**EXERCISE BRIEF:** From the line containing "def arpReplyFrame (own" down to the line containing "arp snd p s" in the records below, reproduce every line exactly, ends included, and omit all others.

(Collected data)
-- ==== Sys2Proof/Machine/Interface.lean ====
section
/-!
DEFINITION. The interface family: the own-address table and the receive poll (45_interface.md R230 to R247).
-/

namespace Sys2Proof.Machine

open Sys2Proof

/-! ### The own-address table (R230, R231) -/

/-- The 38-bit sort key `{IP_ADDR[i], IP_PREFIX[i][5:0]}` (10_state.md R38). -/
def AddrEntry.key (e : AddrEntry) : BitVec 38 := e.addr ++ e.plen

/-- Inserts a new entry before the first entry with a greater key (R230). -/
def insertAddr (e : AddrEntry) : List AddrEntry → List AddrEntry
  | [] => [e]
  | x :: t => if x.key.toNat > e.key.toNat then e :: x :: t else x :: insertAddr e t

/-- Entry `i` equals the pair of the operands `(a, p)`, the prefix compared on all its 8 bits (R230, R231). -/
def entryIs (a : IpAddr) (p : Byte) (e : AddrEntry) : Bool := e.addr == a && e.plen.setWidth 8 == p

/-- Removes the first entry equal to `(a, p)` (R231). -/
def removeAddr (a : IpAddr) (p : Byte) : List AddrEntry → List AddrEntry
  | [] => []
  | x :: t => if entryIs a p x then t else x :: removeAddr a p t

/-- Writes RES0 = zext_32(IP_COUNT) (30_encoding.md R97). -/
def putCount (s : State) : State := { s with res := { s.res with r0 := word32 s.addrs.length } }

/-- The body of ADDR_ADD (R230). -/
def addrAddBody (s : State) : Except Err State :=
  if (argPrefixLen s).toNat > 32 then
    .error { code := .badPrefix, info := (argPrefixLen s).setWidth 32 }
  else if s.addrs.any (entryIs (argIp s) (argPrefixLen s)) then .ok (putCount s)
  else if s.params.nIpAddrs.toNat ≤ s.addrs.length then
    .error { code := .noSpaceAddrs, info := s.params.nIpAddrs.setWidth 32 }
  else
    .ok (putCount { s with addrs := insertAddr { addr := argIp s, plen := (argPrefixLen s).setWidth 6 } s.addrs })

/-- ADDR_ADD (R230). -/
def execAddrAdd (s : State) : CmdResult := .next (finish s (addrAddBody s))

/-- The body of ADDR_DEL (R231). -/
def addrDelBody (s : State) : Except Err State :=
  if s.addrs.any (entryIs (argIp s) (argPrefixLen s)) then
    .ok (putCount { s with addrs := removeAddr (argIp s) (argPrefixLen s) s.addrs })
  else .error { code := .ipAddrNotFound, info := argIp s }

/-- ADDR_DEL (R231). -/
def execAddrDel (s : State) : CmdResult := .next (finish s (addrDelBody s))

/-! ### The receive poll (R233 to R247) -/

/-- A raise inside RX_POLL with the state that survives it (R247). -/
structure PollError where
  err : Err
  survive : State
deriving DecidableEq, Repr

/-- A poll step: an error with its survivors, or the state and the outcome tuple. -/
abbrev PollResult := Except PollError (State × RxOutcome)

/-- A drop before any IPv4 header was parsed: PROTO = 0, SLOT = 0xFF, LEN = 0, IDENT = 0 (R235). -/
def pollDrop (r : DropReason) : RxOutcome :=
  { outcome := .dropped, reason := some r, proto := 0#8, slot := none, len := 0, ident := 0#16 }

/-- The outcome of a poll with no frame pending (R233). -/
def pollNoFrame : RxOutcome :=
  { outcome := .noFrame, reason := none, proto := 0#8, slot := none, len := 0, ident := 0#16 }

/-- The outcome of a sent ARP reply (R241). -/
def pollArpReply (txLen : Nat) : RxOutcome :=
  { outcome := .arpReply, reason := none, proto := 0#8, slot := none, len := txLen, ident := 0#16 }

/-- The broadcast MAC (30_encoding.md R104). -/
def broadcastMac : Mac := 0xFFFFFFFFFFFF#48

/-- The ARP addresses a reply needs (R238): SHA, SPA and TPA. -/
structure ArpRequest where
  sha : Mac
  spa : IpAddr
  tpa : IpAddr
deriving DecidableEq, Repr

/-- UNEXPECTED_TYPE: the type in bits 15:0, bit 16 set for the protocol type (R238). -/
def unexpectedType (protocol : Bool) (ty : Half) : Err :=
  { code := .unexpectedType, info := 0#15 ++ bit protocol ++ ty }

/-- The ARP checks of the poll (R238): check_len, HTYPE, HLEN, PTYPE, PLEN in this order. -/
def pollArpCheck (p : List Byte) : Except Err ArpRequest :=
  match arpCheckLen p with
  | .error e => .error e
  | .ok (hl, pl) =>
    if rd16 p 0 ≠ htypeEthernet then .error (unexpectedType false (rd16 p 0))
    else if hl ≠ 6 then .error { code := .wrongLengthForEthernetAddress, info := word32 hl }
    else if rd16 p 2 ≠ ptypeIpv4 then .error (unexpectedType true (rd16 p 2))
    else if pl ≠ 4 then .error { code := .wrongLengthForIpv4Address, info := word32 pl }
    else .ok { sha := rd48 p 8, spa := rd32 p 14, tpa := rd32 p 24 }

/-- The reply frame (R240). -/
def arpReplyFrame (own : Mac) (tags : List Byte) (q : ArpRequest) : List Byte :=
  wr48 q.sha ++ wr48 own ++ tags ++ [0x08#8, 0x06#8]
    ++ [0x00#8, 0x01#8, 0x08#8, 0x00#8, 0x06#8, 0x04#8, 0x00#8, 0x02#8]
    ++ wr48 own ++ wr32 q.tpa ++ wr48 q.sha ++ wr32 q.spa

/-- The frame written to TX_BUF from byte 0 and its length to TX_LEN (R240). -/
def putReply (frame : List Byte) (s : State) : State :=
  { s.writeBytes .tx 0 frame with txLen := BitVec.ofNat 16 frame.length }

/-- Builds and sends the reply (R240, R241, R244); `snd` is the answer of the Send port. -/
def pollArpReplyStep (snd : SendAnswer) (q : ArpRequest) (s : State) : PollResult :=
  let frame := arpReplyFrame (ownMac s) (txTags s.vlanCfg) q
  let t := emitSend frame snd (putReply frame s)
  match snd with
  | .ok => .ok (t, pollArpReply frame.length)
  | .fail => .error { err := { code := .deviceSend, info := 0#32 }, survive := t }

/-- Learns, filters on the target, replies (R239); `arp` and `snd` are the ports' answers. -/
def pollArpAct (arp : ArpAnswer) (snd : SendAnswer) (q : ArpRequest) (s : State) : PollResult :=
  let t := emitArpLearn q.spa q.sha arp s
  match arp with
  | .noSpace => .ok (t, pollDrop .arpNoSpace)
  | .ok => if owned t q.tpa then pollArpReplyStep snd q t else .ok (t, pollDrop .arpNotForUs)

/-- `poll_arp(P)` (R238 to R241). -/
def pollArp (arp : ArpAnswer) (snd : SendAnswer) (p : List Byte) (s : State) : PollResult :=
  match pollArpCheck p with
  | .error e => .error { err := e, survive := s }
  | .ok q => pollArpAct arp snd q s

/-- The IPv4 branch inside the poll: an error leaves every slot unchanged (R247). -/
def pollIpv4 (p : List Byte) (s : State) : PollResult :=
  match ipv4InputOn s p with
  | .error e => .error { err := e, survive := s }
  | .ok r => .ok r

/-- `dispatch_l3(W, l3, hdr)` (R237); `p` is the payload window. -/
def pollL3 (arp : ArpAnswer) (snd : SendAnswer) (l3 : L3Class) (p : List Byte) (s : State) : PollResult :=
  match l3 with
  | .arp => pollArp arp snd p s
  | .ipv4 => pollIpv4 p s
  | .ipv6 => .ok (s, pollDrop .l3Ignored)
  | .other => .ok (s, pollDrop .l3Ignored)

/-- The destination filter: own address or broadcast (R235). -/
def dstAccepted (s : State) (dst : Mac) : Bool := dst == ownMac s || dst == broadcastMac

/-- `poll_ethernet(W)` (R235). -/
def pollEthernet (arp : ArpAnswer) (snd : SendAnswer) (w : List Byte) (s : State) : PollResult :=
  match ethClassify w with
  | .error e => .error { err := e, survive := s }
  | .ok f =>
    if dstAccepted s (rd48 w 0) then
      match vlanCheck s.vlanCfg f.pkind f.vid0 f.vid1 with
      | some r => .ok (s, pollDrop r)
      | none => pollL3 arp snd f.l3 (w.drop f.hdr) s
    else .ok (s, pollDrop .dstMac)

/-- The version nibble of an IP packet: bits 7:4 of byte 0 (R236). -/
def ipVersion (w : List Byte) : BitVec 4 := (byteAt w 0).extractLsb' 4 4

/-- `poll_ip(W)` (R236). -/
def pollIp (w : List Byte) (s : State) : PollResult :=
  if w.length < 1 then .error { err := truncatedErr 1, survive := s }
  else if ipVersion w ≠ 4#4 then
    .error { err := { code := .unknownIpVersion, info := (ipVersion w).setWidth 32 }, survive := s }
  else pollIpv4 w s

/-- The received frame: RX_BUF[0 .. RX_LEN) (R233). -/
def rxFrame (s : State) : List Byte := s.readBytes .rx 0 s.rxLen.toNat

/-- The cycle on a consumed frame, by medium (R233). -/
def pollFrame (arp : ArpAnswer) (snd : SendAnswer) (s : State) : PollResult :=
  if s.rxLen.toNat > s.params.rxBufSize.toNat then
    .error { err := { code := .bounds, info := s.rxLen.setWidth 32 }, survive := s }
  else if s.ctrl.medium then pollIp (rxFrame s) s
  else pollEthernet arp snd (rxFrame s) s

/-- The end of a poll: an error keeps its survivors, an outcome goes to RES0 and RES1 (R233, R247). -/
def finishPoll : PollResult → State
  | .error e => raiseErr e.err e.survive
  | .ok (t, o) => complete (t.putOutcome o)

/-- RX_POLL with the answers its ports would draw (R233). -/
def rxPollWith (arp : ArpAnswer) (snd : SendAnswer) (s : State) : State :=
  if s.rxPending then finishPoll (pollFrame arp snd { s with rxPending := false })
  else complete (s.putOutcome pollNoFrame)

/-- RX_POLL (R233). ArpLearn is the first answered request of the command and Send the second (R242), so
their answers are the draws number `s.draws` and `s.draws + 1`. -/
def execRxPoll (s : State) : CmdResult :=
  .next (rxPollWith (Config.arpLearnAnswer s.draws) (Config.sendAnswer (s.draws + 1)) s)

end Sys2Proof.Machine
end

**TASK ANSWER:**
def arpReplyFrame (own : Mac) (tags : List Byte) (q : ArpRequest) : List Byte :=
  wr48 q.sha ++ wr48 own ++ tags ++ [0x08#8, 0x06#8]
    ++ [0x00#8, 0x01#8, 0x08#8, 0x00#8, 0x06#8, 0x04#8, 0x00#8, 0x02#8]
    ++ wr48 own ++ wr32 q.tpa ++ wr48 q.sha ++ wr32 q.spa

/-- The frame written to TX_BUF from byte 0 and its length to TX_LEN (R240). -/
def putReply (frame : List Byte) (s : State) : State :=
  { s.writeBytes .tx 0 frame with txLen := BitVec.ofNat 16 frame.length }

/-- Builds and sends the reply (R240, R241, R244); `snd` is the answer of the Send port. -/
def pollArpReplyStep (snd : SendAnswer) (q : ArpRequest) (s : State) : PollResult :=
  let frame := arpReplyFrame (ownMac s) (txTags s.vlanCfg) q
  let t := emitSend frame snd (putReply frame s)
  match snd with
  | .ok => .ok (t, pollArpReply frame.length)
  | .fail => .error { err := { code := .deviceSend, info := 0#32 }, survive := t }

/-- Learns, filters on the target, replies (R239); `arp` and `snd` are the ports' answers. -/
def pollArpAct (arp : ArpAnswer) (snd : SendAnswer) (q : ArpRequest) (s : State) : PollResult :=
  let t := emitArpLearn q.spa q.sha arp s
  match arp with
  | .noSpace => .ok (t, pollDrop .arpNoSpace)
  | .ok => if owned t q.tpa then pollArpReplyStep snd q t else .ok (t, pollDrop .arpNotForUs)

/-- `poll_arp(P)` (R238 to R241). -/
def pollArp (arp : ArpAnswer) (snd : SendAnswer) (p : List Byte) (s : State) : PollResult :=
  match pollArpCheck p with
  | .error e => .error { err := e, survive := s }
  | .ok q => pollArpAct arp snd q s

/-- The IPv4 branch inside the poll: an error leaves every slot unchanged (R247). -/
def pollIpv4 (p : List Byte) (s : State) : PollResult :=
  match ipv4InputOn s p with
  | .error e => .error { err := e, survive := s }
  | .ok r => .ok r

/-- `dispatch_l3(W, l3, hdr)` (R237); `p` is the payload window. -/
def pollL3 (arp : ArpAnswer) (snd : SendAnswer) (l3 : L3Class) (p : List Byte) (s : State) : PollResult :=
  match l3 with
  | .arp => pollArp arp snd p s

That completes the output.